Another group associated with the Campaign, Earth Justice, recently presented a white paper to the EPA detailing how partial lead service line replacements (replacement of only the public space portion of lead service lines) cause more lead hazard than complete replacement of lead service lines. DC has conducted almost 20,000 partial lead service line replacements, and past experience shows that most of those occurred simply because the home owners could not pay for replacing the “private” side of the line.

DC officials recently announced a new policy for schools that accepts the American Academy of Pediatrics’ decree that no level of lead is acceptable in children's drinking water. The city government's implementation of this policy is still pending and will require diligent public oversight to make sure that at least our children are protected throughout the many public facilities they use.

DC Water's new online map and the DC government's announced policy change are important steps forward to making sure public drinking water is safe to use. But, government and local water agencies have not adequately informed citizens about the hazards of lead in their water and have not done nearly enough to eliminate the problem.

Safe drinking water is an absolute necessity and a basic human right!

This is a fervent plea for you to take action to protect yourself and your loved ones. Start by getting more information about your home's water service line and about the drinking water at public facilities your family uses. 

The use of lead-certified water filters in a city like ours with an extremely high prevalence of lead-bearing plumbing materials seems like a simple and reasonable precaution.  Use water filters if you are uncertain about the safety of your drinking water!

The long-term goal should be the replacement of all lead water pipes and fixtures.  This is an expensive but necessary action that will require public pressure and local and federal government support. 

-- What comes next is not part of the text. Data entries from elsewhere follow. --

theorem slotAddress_inj {n m : NodeId} {b c : Bool} (h : slotAddress n b = slotAddress m c) : n = m ∧ b = c := by
  rw [slotAddress_eq_bit, slotAddress_eq_bit] at h
  have hnode : n.toNat = m.toNat := by simpa only [Nat.bit_shiftRight_one] using congrArg (· >>> 1) h
  have hbit : b = c := by simpa only [Nat.testBit_bit_zero] using congrArg (Nat.testBit · 0) h
  exact ⟨BitVec.eq_of_toNat_eq hnode, hbit⟩

theorem exists_slotAddress_eq {a : Nat} (h : a < 512) : ∃ (n : NodeId) (b : Bool), slotAddress n b = a := by
  refine ⟨BitVec.ofNat 8 (a >>> 1), a.testBit 0, ?_⟩
  rw [slotAddress_eq_bit, BitVec.toNat_ofNat, Nat.mod_eq_of_lt (by omega), Nat.bit_testBit_zero_shiftRight_one]

end Sys2Proof.Machine

namespace Sys2Proof

open Sys2Proof.Machine

/-! ## The encodings -/

/-- Settles O3: the decoder and the encoder are inverse to each other on well-formed instructions. -/
theorem rowsPartitionTheSlotWords : Obligations.RowsPartitionTheSlotWords := fun w =>
  ⟨wellFormed_decodeSlot w, encode_decodeSlot w, fun _ hi h => (decodeSlot_of_encode hi h).symm⟩

/-- Settles O5: the decoded instruction has the class of the value, and the classes are ranges of values. -/
theorem everySlotWordHasItsClass : Obligations.EverySlotWordHasItsClass := by
  intro w
  rw [instrClass_decodeSlot]
  simp only [Option.some_inj]
  exact ⟨classOf_end_iff, classOf_emit_iff.trans and_comm, classOf_node_iff, classOf_rsvd_iff⟩

/-- Settles O6: all three rows emit `emittedByte` of the value, which is injective on 256 consecutive values. -/
theorem terminalEmitsItsNegatedValue : Obligations.TerminalEmitsItsNegatedValue := by
  refine ⟨fun w hle hne => ?_, by decide, fun b => ?_⟩
  · have hbyte := byteOfInstr_decodeSlot hle hne
    exact ⟨_, hbyte, emittedByte_toNat _, fun s _ => gives_of_eq (exec_of_byteOfInstr hbyte s)⟩
  · have hval := emittedByte_toNat (-b.toNat)
    have hb : emittedByte (-b.toNat) = b := BitVec.eq_of_toNat_eq (by omega)
    refine ⟨-b.toNat, ⟨by omega, by omega, hb⟩, fun v' hlow hhigh h' => ?_⟩
    have := emittedByte_eq_iff.mp (h'.trans hb.symm)
    omega

/-- Settles O7: the target is the value modulo 256, and a word of class `NODE` has a value from 1. -/
theorem internalNodeNamesItsTarget : Obligations.InternalNodeNamesItsTarget := by
  refine ⟨fun w hpos hle => ⟨slotLow w, decodeSlot_node hpos hle, ?_⟩, fun w h => ?_⟩
  · have := slotLow_value w
    omega
  · have hwf := wellFormed_decodeSlot w
    rw [h] at hwf
    exact absurd hwf (by decide)

/-- Settles O11, by induction on the shorter codeword, from any node. -/
theorem codewordsArePrefixFree : Obligations.CodewordsArePrefixFree :=
  fun _ _ _ _ _ => leafOf_append

/-- Settles O4. -/
theorem slotWordReadsTwosComplement : Obligations.SlotWordReadsTwosComplement :=
  fun _ => ⟨fun h => slotValue_of_lt (by omega), slotValue_of_ge⟩

/-- Settles O8: an address is `Nat.bit` of its node and bit. -/
theorem slotAddressesAreTheFirst512 : Obligations.SlotAddressesAreTheFirst512 :=
  ⟨fun n b => Nat.le_of_lt_succ (slotAddress_lt n b), fun _ _ _ _ => slotAddress_inj,
    fun _ ha => exists_slotAddress_eq (Nat.lt_succ_of_le ha)⟩

/-- Settles O30: the decoder gives `RSVD` from 256 on, and one such slot makes the table fail `WF_range`. -/
theorem reservedSlotHasNoStep : Obligations.ReservedSlotHasNoStep := by
  refine ⟨fun w => ⟨fun h => ⟨_, decodeSlot_rsvd h⟩, fun ⟨k, hk⟩ => ?_⟩, fun _ _ => rfl, fun s n b h => ?_⟩
  · by_contra hlt
    exact decodeSlot_ne_rsvd (by omega) k hk
  · exact step_of_not_wfRange fun hwf => absurd (hwf n b).2 (by omega)

/-- Settles O36: only an odd value decodes to a command, and its host move is `exec` of that `START`. -/
theorem stepRunsTheStartCommand : Obligations.StepRunsTheStartCommand := by
  intro s v rest i hc hin hi
  rw [step_of_input hc hin]
  rcases Nat.mod_two_eq_zero_or_one v with hv | hv
  · exact absurd ((decodeCtrl_even hv).symm.trans hi) (by simp)
  · obtain rfl := Except.ok.inj ((decodeCtrl_odd hv).symm.trans hi)
    exact ⟨hostMove_writeCtrl_odd hv _, _, rfl⟩

end Sys2Proof

namespace Sys2Proof.Machine

/-! ## The decode table

SUPPORT. What a leaf of a walk can be, how a walk and its slots tie to the graph of R85, and what a step can be refused
for where the table is within `WF_range`. -/

/-! ### Walks of a tree (R85, R88) -/

/-- A slot that is no node ends a walk: within `WF_range` it is a terminal or the sentinel. -/
theorem leaf_class_of_wfRange {rom : List (Nat × SlotWord)} (hr : WfRange rom) {n : NodeId} {b : Bool}
    (h : classOf (tableNext rom n b) ≠ .node) :
    classOf (tableNext rom n b) = .emit ∨ classOf (tableNext rom n b) = .endMessage := by
  have hle := (hr n b).2
  cases hc : classOf (tableNext rom n b) with
  | endMessage => exact .inr rfl
  | emit => exact .inl rfl
  | node => exact absurd hc h
  | rsvd =>
    have := classOf_rsvd_iff.mp hc
    omega

/-- A walk goes on along an edge. -/
theorem leafOf_cons_edge {rom : List (Nat × SlotWord)} {n m : NodeId} {b : Bool} (rest : List Bool)
    (h : NodeEdge rom n b m) : leafOf rom n (b :: rest) = leafOf rom m rest :=
  (leafOf_cons_node rest h.1).trans (congrArg (leafOf rom · rest) h.2)

/-- A slot that holds the number of a node other than the root is an edge to it (R65). -/
theorem nodeEdge_of_tableNext {rom : List (Nat × SlotWord)} {n m : NodeId} {b : Bool}
    (h : tableNext rom n b = m.toNat) (hm : 0 < m.toNat) : NodeEdge rom n b m := by
  refine ⟨classOf_node_iff.mpr (by omega), ?_⟩
  rw [h, targetNode, BitVec.ofInt_natCast, BitVec.ofNat_toNat, BitVec.setWidth_eq]

theorem NodePath.snoc {rom : List (Nat × SlotWord)} {n m k : NodeId} {b : Bool} (h : NodePath rom n m)
    (he : NodeEdge rom m b k) : NodePath rom n k := by
  induction h with
  | edge he' => exact .cons he' (.edge he)
  | cons he' _ ih => exact .cons he' (ih he)

/-- A set of nodes that misses one has fewer than the 256 there are. -/
theorem card_lt_of_notMem {seen : Finset NodeId} {n : NodeId} (h : n ∉ seen) : seen.card < 256 := by
  have hcard : Fintype.card NodeId = 256 := by rw [← FinEnum.card_eq_fintypeCard]; rfl
  exact hcard ▸ Finset.card_lt_univ_of_notMem h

I got involved with the Campaign for Lead-free Water because I think it's crazy to do nothing while children around me are being poisoned by their drinking water. What will you do to protect your family from the hazards of lead in drinking water?

Courtesy DC Water

(Note from Drew: I'm having the lead pipes from the city mainline replaced in two weeks, along with the pipes going into our house. DC Water is covering the cost of the replacement on public property, and we are paying for the replacement of the pipes from the meter to our house. It's about $1,600. I highly recommend you consider doing the same if the work hasn't been done already. Contact DC Water Customer Service at (202) 354-3600 to request information about your water service pipe.)


About Roger Green
I am a 62 year old retiree (retired from a local electric utility as an IT supervisor, formerly an engineering analyst and a distribution system designer) who shares his home with a twenty year old son who is a junior at the University of Miami majoring in biomedical engineering. I moved back to my Petworth neighborhood 21 years ago after living in various DC area locations.

Roger Green

I was born in New Jersey, but was raised in DC from three years old - living and attending public schools in Petworth from 10 years old until college. I studied electrical engineering at Howard University (2 years full time) and George Washington U (part-time) before getting bachelors and masters degrees in technology management from the University of Maryland University College.  

I got involved with the founding of the Campaign for Lead Free Water after participating in a Virginia Tech and DC Water study of local residents who had full or partial replacements of their lead service lines, and finding out from researchers and other activists how little was being done to inform and protect people from the ongoing problem of lead in their drinking water.